- Work to be completed -
Your reply should hold only the lines from the records below where "advanceToken" occurs.

- Supplied data -

-- ==== Sys2Proof/Laws/Registers.lean ====
section
/-! SUPPORT. What leaves every register of the dictionary as it is. -/

set_option linter.all false

namespace Sys2Proof.Machine
theorem foldl_regs {α : Type} (f : State → α → State) (h : ∀ s x, (f s x).regs = s.regs) (l : List α) (s : State) :
    (l.foldl f s).regs = s.regs := foldl_keep (fun t => t.regs) f h l s
theorem ite_regs (c : Prop) [Decidable c] (s t : State) : (if c then s else t).regs = if c then s.regs else t.regs := by
  split <;> rfl
@[simp] theorem State.modHarbour_regs (s : State) (a1 : Nat) (a2 : Harbour → Harbour) : (State.modHarbour s a1 a2).regs = s.regs := by
  unfold State.modHarbour
  simp [foldl_regs, ite_regs]
@[simp] theorem startTests_regs (s : State) (a1 : Test → Bool) : (startTests s a1).regs = s.regs := by
  unfold startTests
  with_reducible rfl
@[simp] theorem State.setTemper_regs (s : State) (a1 : Nat) (a2 : Nat) (a3 : Temper) : (State.setTemper s a1 a2 a3).regs = s.regs := by
  unfold State.setTemper
  simp [foldl_regs, ite_regs]
@[simp] theorem invalidateTemper_regs (s : State) (a1 : Nat) (a2 : Nat) (a3 : Nat) : (invalidateTemper s a1 a2 a3).regs = s.regs := by
  unfold invalidateTemper
  simp [foldl_regs, ite_regs]
@[simp] theorem modRunning_regs (s : State) (a1 : Nat) (a2 : Nat) (a3 : Nat) (a4 : Running → Running) : (modRunning s a1 a2 a3 a4).regs = s.regs := by
  unfold modRunning
  simp [foldl_regs, ite_regs]
@[simp] theorem advanceToken_regs (s : State) (a1 : Nat) (a2 : Nat) (a3 : Nat) : (advanceToken s a1 a2 a3).regs = s.regs := by
  unfold advanceToken
  simp [foldl_regs, ite_regs]
@[simp] theorem setCtx_regs (s : State) (a1 : Nat) (a2 : Nat) (a3 : Ctx) : (setCtx s a1 a2 a3).regs = s.regs := by
  unfold setCtx
  simp [foldl_regs, ite_regs]
@[simp] theorem dispatch_regs (s : State) (a1 : Nat) (a2 : Nat) (a3 : Nat) (a4 : Nat) (a5 : Nat) (a6 : Nat) : (dispatch s a1 a2 a3 a4 a5 a6).regs = s.regs := by
  unfold dispatch
  simp [foldl_regs, ite_regs]
@[simp] theorem commitCmd_regs (s : State) (a1 : Nat) (a2 : Nat) (a3 : Nat) : (commitCmd s a1 a2 a3).regs = s.regs := by
  unfold commitCmd
  simp [foldl_regs, ite_regs]
@[simp] theorem finish_regs (s : State) (a1 : Nat) (a2 : Nat) (a3 : Nat) (a4 : Nat) (a5 : Nat) : (finish s a1 a2 a3 a4 a5).regs = s.regs := by
  unfold finish
  simp [foldl_regs, ite_regs]
@[simp] theorem modKernel_regs (s : State) (a1 : Nat) (a2 : Nat) (a3 : Kernel → Kernel) : (modKernel s a1 a2 a3).regs = s.regs := by
  unfold modKernel
  simp [foldl_regs, ite_regs]
@[simp] theorem endKernel_regs (s : State) (a1 : Nat) (a2 : Nat) (a3 : Nat) (a4 : Nat) : (endKernel s a1 a2 a3 a4).regs = s.regs := by
  unfold endKernel
  simp [foldl_regs, ite_regs]
@[simp] theorem refreshes_regs (s : State) (a1 : Nat) (a2 : Nat) : (refreshes s a1 a2).regs = s.regs := by
  unfold refreshes
  simp [foldl_regs, ite_regs]
@[simp] theorem budgetEnds_regs (s : State) (a1 : Nat) (a2 : Nat) : (budgetEnds s a1 a2).regs = s.regs := by
  unfold budgetEnds
  (repeat' (first | split | dsimp only)) <;> first | with_reducible rfl | simp [foldl_regs, ite_regs]
@[simp] theorem invalidateAtStart_regs (s : State) (a1 : Nat) (a2 : Nat) (a3 : Cmd) : (invalidateAtStart s a1 a2 a3).regs = s.regs := by
  unfold invalidateAtStart
  simp [foldl_regs, ite_regs]
@[simp] theorem startHead_regs (s : State) (a1 : Nat) (a2 : Nat) (a3 : Nat) (a4 : Cmd) (a5 : List Cmd) : (startHead s a1 a2 a3 a4 a5).regs = s.regs := by
  unfold startHead
  simp [foldl_regs, ite_regs]
@[simp] theorem startListed_regs (s : State) (a1 : Nat) (a2 : Nat) (a3 : Nat) (a4 : Running) (a5 : Cmd) (a6 : List Cmd) : (startListed s a1 a2 a3 a4 a5 a6).regs = s.regs := by
  unfold startListed
  simp [foldl_regs, ite_regs]
@[simp] theorem startsCommand_regs (s : State) (a1 : Nat) (a2 : Nat) (a3 : Nat) : (startsCommand s a1 a2 a3).regs = s.regs := by
  unfold startsCommand
  (repeat' (first | split | dsimp only)) <;> first | with_reducible rfl | simp [foldl_regs, ite_regs]
theorem routine_regs (op : Nat) (g : State → Running → State) (hg : ∀ s r, (g s r).regs = s.regs) (h e q : Nat) (s : State) :
    (routine op g h e q s).regs = s.regs := by
  unfold routine
  (repeat' split) <;> first | rfl | exact hg _ _
theorem command_regs {op : Nat} {g : State → Running → State} (hg : ∀ s r, (g s r).regs = s.regs) {h e q : Nat} {s t : State}
    (hn : command op g h e q s = .next t) : t.regs = s.regs :=
  (onUnit_keeps (fun u => u.regs) (fun _ _ => rfl) hn).trans (routine_regs _ _ hg _ _ _ _)
@[simp] theorem State.modLane_regs (s : State) (a1 : Nat) (a2 : Lane → Lane) : (State.modLane s a1 a2).regs = s.regs := by
  unfold State.modLane
  simp [foldl_regs, ite_regs]
@[simp] theorem takeInject_regs (s : State) (a1 : Nat) : (takeInject s a1).2.regs = s.regs := by
  unfold takeInject
  simp [foldl_regs, ite_regs]
@[simp] theorem fecLocks_regs (s : State) (a1 : Nat) (a2 : List (List Nat)) : (fecLocks s a1 a2).regs = s.regs := by
  unfold fecLocks
  simp [foldl_regs, ite_regs]
@[simp] theorem injectError_regs (s : State) (a1 : Bool) (a2 : Nat) : (injectError s a1 a2).regs = s.regs := by
  unfold injectError
  simp [foldl_regs, ite_regs]
@[simp] theorem pinRuns_regs (a0 : Nat) (a1 : Nat) (s : State) (a3 : Running) : (pinRuns a0 a1 s a3).regs = s.regs := by
  unfold pinRuns
  simp [foldl_regs, ite_regs]
@[simp] theorem interrupt_regs (s : State) (a1 : Nat) (a2 : Nat) (a3 : FaultUnit) : (interrupt s a1 a2 a3).regs = s.regs := by
  unfold interrupt
  simp [foldl_regs, ite_regs]
@[simp] theorem sendPtp_regs (s : State) (a1 : Nat) (a2 : Nat) (a3 : Time96) (a4 : Int) (a5 : PtpFix) : (sendPtp s a1 a2 a3 a4 a5).regs = s.regs := by
  unfold sendPtp
  simp [foldl_regs, ite_regs]
@[simp] theorem delayRespArrives_regs (s : State) (a1 : PtpDelayResp) : (delayRespArrives s a1).regs = s.regs := by
  unfold delayRespArrives
  (repeat' (first | split | dsimp only)) <;> first | with_reducible rfl | simp [foldl_regs, ite_regs]
@[simp] theorem pdelayRespArrives_regs (s : State) (a1 : PtpPdelayResp) : (pdelayRespArrives s a1).regs = s.regs := by
  unfold pdelayRespArrives
  (repeat' (first | split | dsimp only)) <;> first | with_reducible rfl | simp [foldl_regs, ite_regs]
@[simp] theorem pdelayReqArrives_regs (s : State) (a1 : PtpPdelayReq) : (pdelayReqArrives s a1).regs = s.regs := by
  unfold pdelayReqArrives
  simp [foldl_regs, ite_regs]
@[simp] theorem syncLeaves_regs (s : State) (a1 : Nat) : (syncLeaves s a1).regs = s.regs := by
  unfold syncLeaves
  simp [foldl_regs, ite_regs]
@[simp] theorem delayReqLeaves_regs (s : State) (a1 : Nat) : (delayReqLeaves s a1).regs = s.regs := by
  unfold delayReqLeaves
  simp [foldl_regs, ite_regs]
@[simp] theorem delayReqArrives_regs (s : State) (a1 : PtpDelayReq) : (delayReqArrives s a1).regs = s.regs := by
  unfold delayReqArrives
  simp [foldl_regs, ite_regs]
@[simp] theorem claimUnit_regs (s : State) (a1 : FaultUnit) : (claimUnit s a1).regs = s.regs := by
  unfold claimUnit
  simp [foldl_regs, ite_regs]
@[simp] theorem testStarts_regs (s : State) (a1 : FaultUnit) : (testStarts s a1).regs = s.regs := by
  unfold testStarts
  (repeat' (first | split | dsimp only)) <;> first | with_reducible rfl | simp [foldl_regs, ite_regs]
@[simp] theorem tapAnswers_regs (s : State) (a1 : Nat) (a2 : Nat) : (tapAnswers s a1 a2).regs = s.regs := by
  unfold tapAnswers
  simp [foldl_regs, ite_regs]
@[simp] theorem dropSnapshot_regs (s : State) (a1 : Via) (a2 : Nat) : (dropSnapshot s a1 a2).regs = s.regs := by
  unfold dropSnapshot
  simp [foldl_regs, ite_regs]
@[simp] theorem endWrite_regs (s : State) (a1 : Nat) : (endWrite s a1).regs = s.regs := by
  unfold endWrite
  simp [foldl_regs, ite_regs]
@[simp] theorem cancelWrite_regs (a0 : Via) (a1 : Nat) (s : State) : (cancelWrite a0 a1 s).2.regs = s.regs := by
  unfold cancelWrite
  (repeat' (first | split | dsimp only)) <;> first | with_reducible rfl | simp [foldl_regs, ite_regs]
theorem onFd_regs (f : CanFrame) (s : State) (taken : State → State) (ht : (taken s).regs = s.regs) : (onFd f s taken).regs = s.regs := by
  unfold onFd
  split <;> first | rfl | exact ht
@[simp] theorem dropTransfer_regs (s : State) (a1 : Nat) : (dropTransfer s a1).regs = s.regs := by
  unfold dropTransfer
  (repeat' (first | split | dsimp only)) <;> first | with_reducible rfl | simp [foldl_regs, ite_regs]
@[simp] theorem aborts_regs (s : State) (a1 : Nat) (a2 : Nat) (a3 : Nat) : (aborts s a1 a2 a3).regs = s.regs := by
  unfold aborts
  simp [foldl_regs, ite_regs]
@[simp] theorem resetsCommunication_regs (s : State) (a1 : Nat) : (resetsCommunication s a1).regs = s.regs := by
  unfold resetsCommunication
  simp [foldl_regs, ite_regs]


end Sys2Proof.Machine
end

- Reply to the task -
@[simp] theorem advanceToken_regs (s : State) (a1 : Nat) (a2 : Nat) (a3 : Nat) : (advanceToken s a1 a2 a3).regs = s.regs := by
  unfold advanceToken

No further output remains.